Whenever we start playing toward the Ponty it's always a struggle. My initial reaction is always "oh no" or words to that effect.
It's a double edged sword attacking the Ponty in the 2nd half, great when we're attacking relentlessly and scoring but bloody awful when we're hanging on for grim death and all the action is nearly 100 yards away...
When football first came back from the lockdown, didn't they change the way the coin toss works? And has it changed back again yet? (I could look these things up, but I'm still in bed and feeling lazy).
Not keen on us kicking to the Ponty first, but always console myself with the thought that we managed to cope with it on 26 April 1997
Daniel Gray's book "Extra Time 50 further delights of modern football" devotes a chapter to kicking to the wrong end first half. "The referee raises his arms and performs an outtake disco-fever manoeuvre, signifying that the teams are to trade places. There rises from the stands a gasp. Breath is drawn on this subversion of normality.
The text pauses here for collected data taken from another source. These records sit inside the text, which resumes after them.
/-- The bytes Fill reads are the framed stream of the payload that stands in the bound source memory. -/
theorem framedByte_stream {payload : List Byte} {s : State} {base : Nat} (hl : s.txLen.toNat = payload.length + 2)
    (hs : s.txSrc = some base) (hm : ∀ k, k < payload.length → s.srcMem.read (base + k) = payload[k]?) (i : Nat)
    (hi : i < (framedStream payload).length) : (framedStream payload)[i]? = some (s.framedByte i) := by
  have hi' : i < payload.length + 2 := by simp [framedStream] at hi; omega
  simp only [State.framedByte]
  split
  · subst i; rfl
  · rename_i h0
    obtain ⟨k, rfl⟩ : ∃ k, i = k + 1 := ⟨i - 1, by omega⟩
    split
    · have : k = payload.length := by omega
      subst this
      simp [framedStream]
    · have hk : k < payload.length := by omega
      have hr := hm k hk
      simp only [framedStream, List.getElem?_cons_succ, List.getElem?_append_left hk, Nat.add_sub_cancel,
        State.srcRead, hs, Option.getD_some]
      rw [List.getElem?_eq_getElem hk] at hr ⊢
      rw [hr]

/-! ## The transmit commands -/

theorem execTxSysex_invalid {c : Nibble} {n : Word32} {s : State}
    (h : s.params.nCables ≤ c.toNat ∨ 2 ^ 32 - 3 < n.toNat) :
    execTxSysex c n s = .next { s with out := some ⟨.invalidMessage, 0, [], none⟩ } := by
  rw [execTxSysex, if_pos]
  · rfl
  · simp only [State.cableOk, Bool.or_eq_true, Bool.not_eq_true', decide_eq_false_iff_not, decide_eq_true_eq]
    omega

theorem execTxSysex_busy {c : Nibble} {n : Word32} {s : State} (hc : c.toNat < s.params.nCables)
    (hn : n.toNat ≤ 2 ^ 32 - 3) (hs : s.txState ≠ .idle) :
    execTxSysex c n s = .next { s with out := some ⟨.sessionBusy, 0, [], none⟩ } := by
  rw [execTxSysex, if_neg, if_pos]
  · rfl
  · simpa [State.txOccupied] using hs
  · simp only [State.cableOk, Bool.or_eq_true, Bool.not_eq_true', decide_eq_false_iff_not, decide_eq_true_eq]
    omega

theorem execTxSysex_fills {c : Nibble} {n : Word32} {s : State} (hc : c.toNat < s.params.nCables)
    (hn : n.toNat ≤ 2 ^ 32 - 3) (hs : s.txState = .idle) :
    execTxSysex c n s = (s.openSession c (n + 2) s.pins.src).fill := by
  rw [execTxSysex, if_neg, if_neg]
  · simpa [State.txOccupied] using hs
  · simp only [State.cableOk, Bool.or_eq_true, Bool.not_eq_true', decide_eq_false_iff_not, decide_eq_true_eq]
    omega

theorem execTxComplete_idle {s : State} (h : s.txState = .idle) :
    execTxComplete s = .next { s with held := s.held.tail, out := some ⟨.ok, 0, [], none⟩ } := by
  simp [execTxComplete, h, State.release, State.reply, State.answer]

theorem execTxComplete_fixed {s : State} (h : s.txState = .fixedInflight) :
    execTxComplete s
      = .next { s with txState := .idle, held := s.held.tail, out := some ⟨.ok, 0, [], none⟩ } := by
  simp [execTxComplete, h, State.release, State.reply, State.answer, State.setTxState]

theorem execTxComplete_last {s : State} (h : s.txState = .sxWaitLast) :
    execTxComplete s = .next { s with
      txState := .idle, txLastResult := .ok, held := s.held.tail, out := some ⟨.ok, 0, [], none⟩ } := by
  simp [execTxComplete, h, State.release, State.reply, State.answer, State.setTxState, State.setLastResult]

theorem execTxComplete_mid {s : State} (h : s.txState = .sxWaitMid) :
    execTxComplete s = State.fill { s with held := s.held.tail } := by
  simp [execTxComplete, h, State.release]

/-- EncodeFixed of a channel-voice byte. -/
theorem encodeFixed_channel {len : Nat} {b0 b1 b2 : Byte} (h : 0x80 ≤ b0 ∧ b0 ≤ 0xEF) (hl : len ≠ 0) :
    encodeFixed len b0 b1 b2 =
      if len = (if (b0.extractLsb' 4 4 : Nibble) = 0xC ∨ (b0.extractLsb' 4 4 : Nibble) = 0xD then 2 else 3) then
        some (b0.extractLsb' 4 4)
      else none := by
  rw [encodeFixed, if_neg hl, if_pos h]

/-- EncodeFixed of a data byte. -/
theorem encodeFixed_data {len : Nat} {b0 b1 b2 : Byte} (h : b0 < 0x80) : encodeFixed len b0 b1 b2 = none := by
  have : ¬(0x80 ≤ b0 ∧ b0 ≤ 0xEF) ∧ b0 ≠ 0xF0 ∧ ¬(b0 = 0xF1 ∨ b0 = 0xF3) ∧ b0 ≠ 0xF2 ∧ b0 ≠ 0xF6 ∧ ¬0xF8 ≤ b0 := by
    revert b0; decide
  obtain ⟨h1, h2, h3, h4, h5, h6⟩ := this
  rw [encodeFixed, if_neg h1, if_neg h2, if_neg h3, if_neg h4, if_neg h5, if_neg h6]
  split <;> rfl

/-- EncodeFixed of a real-time byte. -/
theorem encodeFixed_realtime {len : Nat} {b0 b1 b2 : Byte} (h : 0xF8 ≤ b0) :
    encodeFixed len b0 b1 b2 = if len = 1 then some 0x5 else none := by
  have : ¬(0x80 ≤ b0 ∧ b0 ≤ 0xEF) ∧ b0 ≠ 0xF0 ∧ ¬(b0 = 0xF1 ∨ b0 = 0xF3) ∧ b0 ≠ 0xF2 ∧ b0 ≠ 0xF6 := by
    revert b0; decide
  obtain ⟨h1, h2, h3, h4, h5⟩ := this
  rw [encodeFixed, if_neg h1, if_neg h2, if_neg h3, if_neg h4, if_neg h5, if_pos h]
  split
  · subst len; rfl
  · rfl

/-- The high nibble of a channel-voice byte, as EncodeFixed's CIN. -/
theorem channel_cin (b0 : Byte) (h : 0x80 ≤ b0 ∧ b0 ≤ 0xEF) :
    let hi : Nibble := b0.extractLsb' 4 4
    cinCount hi = (if hi = 0xC ∨ hi = 0xD then 2 else 3) ∧ hi ≠ 0x0 ∧ hi ≠ 0x1 ∧ hi ≠ 0xF ∧ hi ≠ 0x4 := by
  revert b0; decide

/-- The CINs EncodeFixed gives, and the length each one has. -/
theorem encodeFixed_cin {len : Nat} {b0 b1 b2 : Byte} {cin : Nibble} (hl : len ≤ 3)
    (h : encodeFixed len b0 b1 b2 = some cin) :
    cinCount cin = len ∧ cin ≠ 0x0 ∧ cin ≠ 0x1 ∧ cin ≠ 0xF ∧ cin ≠ 0x4 := by
  simp only [encodeFixed] at h
  by_cases hc : 0x80 ≤ b0 ∧ b0 ≤ 0xEF
  · obtain ⟨h1, h2⟩ := channel_cin b0 hc
    rw [if_pos hc, ← h1] at h
    split at h
    · cases h
    · split at h
      · rename_i he
        cases h
        exact ⟨he.symm, h2⟩
      · cases h
  · rw [if_neg hc] at h
    split_ifs at h <;> simp only [Option.some.injEq] at h <;> subst h <;> try (subst len; decide)
    interval_cases len <;> first | decide | omega

/-- Every transmit command but the two of a sysex session is a fixed message, of as many bytes as its CIN counts. -/
theorem exec_fixed {i : Instr} (h : pathOf i = .transmit) (h1 : i ≠ .txComplete) (h2 : ∀ c n, i ≠ .txSysex c n) :
    ∃ (c : Nibble) (m : Option FixedMessage), (∀ s, exec i s = s.sendMessage c m) ∧
      ∀ x ∈ m, x.bytes.length = cinCount x.cin ∧ x.cin ≠ 0x0 ∧ x.cin ≠ 0x1 ∧ x.cin ≠ 0xF := by
  cases i <;> simp only [pathOf, reduceCtorEq, ne_eq, not_true_eq_false] at h h1
  case txSysex c n => exact absurd rfl (h2 c n)
  case txFixed c len b0 b1 b2 =>
    refine ⟨c, _, fun s => rfl, fun x hx => ?_⟩
    simp only [fixedMessage, Option.mem_def, Option.map_eq_some_iff] at hx
    obtain ⟨cin, he, rfl⟩ := hx
    have := encodeFixed_cin (by omega) he
    refine ⟨?_, this.2.1, this.2.2.1, this.2.2.2.1⟩
    rw [this.1]
    simp; omega
  case stSysexComplete2 c b1 =>
    refine ⟨c, _, fun s => rfl, fun x hx => ?_⟩
    split at hx
    · cases hx; exact ⟨rfl, by simp⟩
    · cases hx
  case stSysexComplete3 c b1 b2 =>
    refine ⟨c, _, fun s => rfl, fun x hx => ?_⟩
    split at hx
    · cases hx; exact ⟨rfl, by simp⟩
    · cases hx
  case stInvalidData => exact ⟨0, none, fun s => (sendMessage_invalid (.inr rfl)).symm, by simp⟩
  case stInvalidUndefined => exact ⟨0, none, fun s => (sendMessage_invalid (.inr rfl)).symm, by simp⟩
  case stInvalidEox => exact ⟨0, none, fun s => (sendMessage_invalid (.inr rfl)).symm, by simp⟩
  all_goals exact ⟨_, some _, fun s => rfl, fun x hx => by cases hx; exact ⟨rfl, by simp⟩⟩

end Sys2Proof.Machine
end

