/-- Every event of a packet is of the packet's cable. -/
theorem rxByKind_events_other {k : Kind} {c c' : Nibble} {d : List Byte} {s t : State} (hc : c ≠ c')
    (e : rxByKind k c d s = .next t) : ∃ o, t.out = some o ∧ o.events.filter (Event.isSysexOf c') = [] := by
  have hno : (c == c') = false := by simpa using hc
  cases k with
  | reserved | msg => cases e; exact ⟨_, rfl, rfl⟩
  | sxStart => cases e; exact ⟨_, rfl, by simp [Event.isSysexOf, hno]⟩
  | sxComplete => cases e; exact ⟨_, rfl, by split <;> simp [Event.isSysexOf, hno]⟩
  | sxCont =>
    cases hs : (s.rxGet c).state with
    | idle => rw [show rxByKind .sxCont c d s = _ from rxSxCont_idle d hs] at e; cases e; exact ⟨_, rfl, rfl⟩
    | receiving =>
      rw [show rxByKind .sxCont c d s = _ from rxSxCont_receiving d hs] at e
      cases e
      exact ⟨_, rfl, by simp [Event.isSysexOf, hno]⟩
  | sxEnd =>
    cases hs : (s.rxGet c).state with
    | idle => rw [show rxByKind .sxEnd c d s = _ from rxSxEnd_idle d hs] at e; cases e; exact ⟨_, rfl, rfl⟩
    | receiving =>
      rw [show rxByKind .sxEnd c d s = _ from rxSxEnd_receiving d hs] at e
      cases e
      exact ⟨_, rfl, by split <;> simp [Event.isSysexOf, hno]⟩

/-- A packet that is no sysex packet of a cable does nothing there. -/
theorem exec_rxFrame_elsewhere {p : Word32} {c : Nibble} {s t : State} (hp : isSysex p = false ∨ pktCable p ≠ c)
    (e : exec (.rxFrame p) s = .next t) :
    ∃ o, t.out = some o ∧ o.events.filter (Event.isSysexOf c) = [] ∧ t.rxGet c = s.rxGet c := by
  rcases cin_cases (pktCin p) with hcin | hcin
  · rw [exec_rxFrame_reserved s hcin] at e
    cases e
    exact ⟨_, rfl, rfl, rfl⟩
  rw [exec_rxFrame_onCable s hcin] at e
  rcases Nat.lt_or_ge (pktCable p).toNat s.params.nCables with hlt | hge
  · rw [onCable_of_lt _ hlt] at e
    rcases hp with hs | hc
    · obtain ⟨o, hout, hev, hrx⟩ := rxByKind_not_sysex (kindOf_of_not_isSysex hs) e c
      exact ⟨o, hout, hev, State.rxGet_congr hrx c⟩
    · obtain ⟨o, hout, hev⟩ := rxByKind_events_other hc e
      exact ⟨o, hout, hev, (rxByKind_other (Ne.symm hc) _ _ e).1⟩
  · rw [onCable_of_ge _ hge] at e
    cases e
    exact ⟨_, rfl, rfl, rfl⟩

/-- A command of another path, but for RESET, does nothing to a reassembler. -/
theorem exec_not_receive {i : Instr} {s t : State} (hi : pathOf i ≠ .receive) (hreset : i ≠ .reset)
    (h : exec i s = .next t) : t.rx = s.rx := by
  cases exec_effect h with
  | receive _ _ _ _ hpath => exact absurd hpath hi
  | resumed _ _ _ hfill => exact hfill.frame.1
  | opened _ _ _ _ _ _ _ hfill => exact hfill.frame.1
  | reset hcmd => exact absurd hcmd hreset
  | _ => rfl

/-! ## One step of a run -/

/-- The sysex events of a cable over the first `n` steps of a run. -/
def sysexTrace (c : Nibble) (n : Nat) (s : State) : List Event := (eventsOf (trace n s)).filter (Event.isSysexOf c)

theorem sysexTrace_succ {c : Nibble} {n : Nat} {s t : State} {o : Outputs} (h : step s = .next t) (ho : t.out = some o) :
    sysexTrace c (n + 1) s = o.events.filter (Event.isSysexOf c) ++ sysexTrace c n t := by
  simp [sysexTrace, trace_succ n h, ho, eventsOf]

/-- What a step leaves for the rest of a run: the inputs after the one it took, and the parameters. -/
def Continues (s t : State) (rest : List StepInput) : Prop := t.queue = rest ∧ t.params = s.params

theorem step_continues {s t : State} {i : StepInput} {rest : List StepInput} (hq : s.queue = i :: rest)
    (h : step s = .next t) : Continues s t rest := by
  rw [step_pending hq] at h
  obtain ⟨-, hparams, hqueue, -⟩ := sourceMemoryAndInputsAreNotWritten _ _ _ h
  exact ⟨hqueue, hparams⟩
A visiting teenager has entered the good front room and put his shooed feet on the settee." Later in the book he writes of "Wins in a row." "Five-in-a-row would be nothing short of preposterous." "We look up, not down, giving play off places or European places the glad eye where before the relegation zone has us in its beady stare." Prescient or what? Anyway the book is a lovely read.
This time of the year it pays in the first half to shoot towards the north stand sunshine as Millwall took advantage of at the weekend.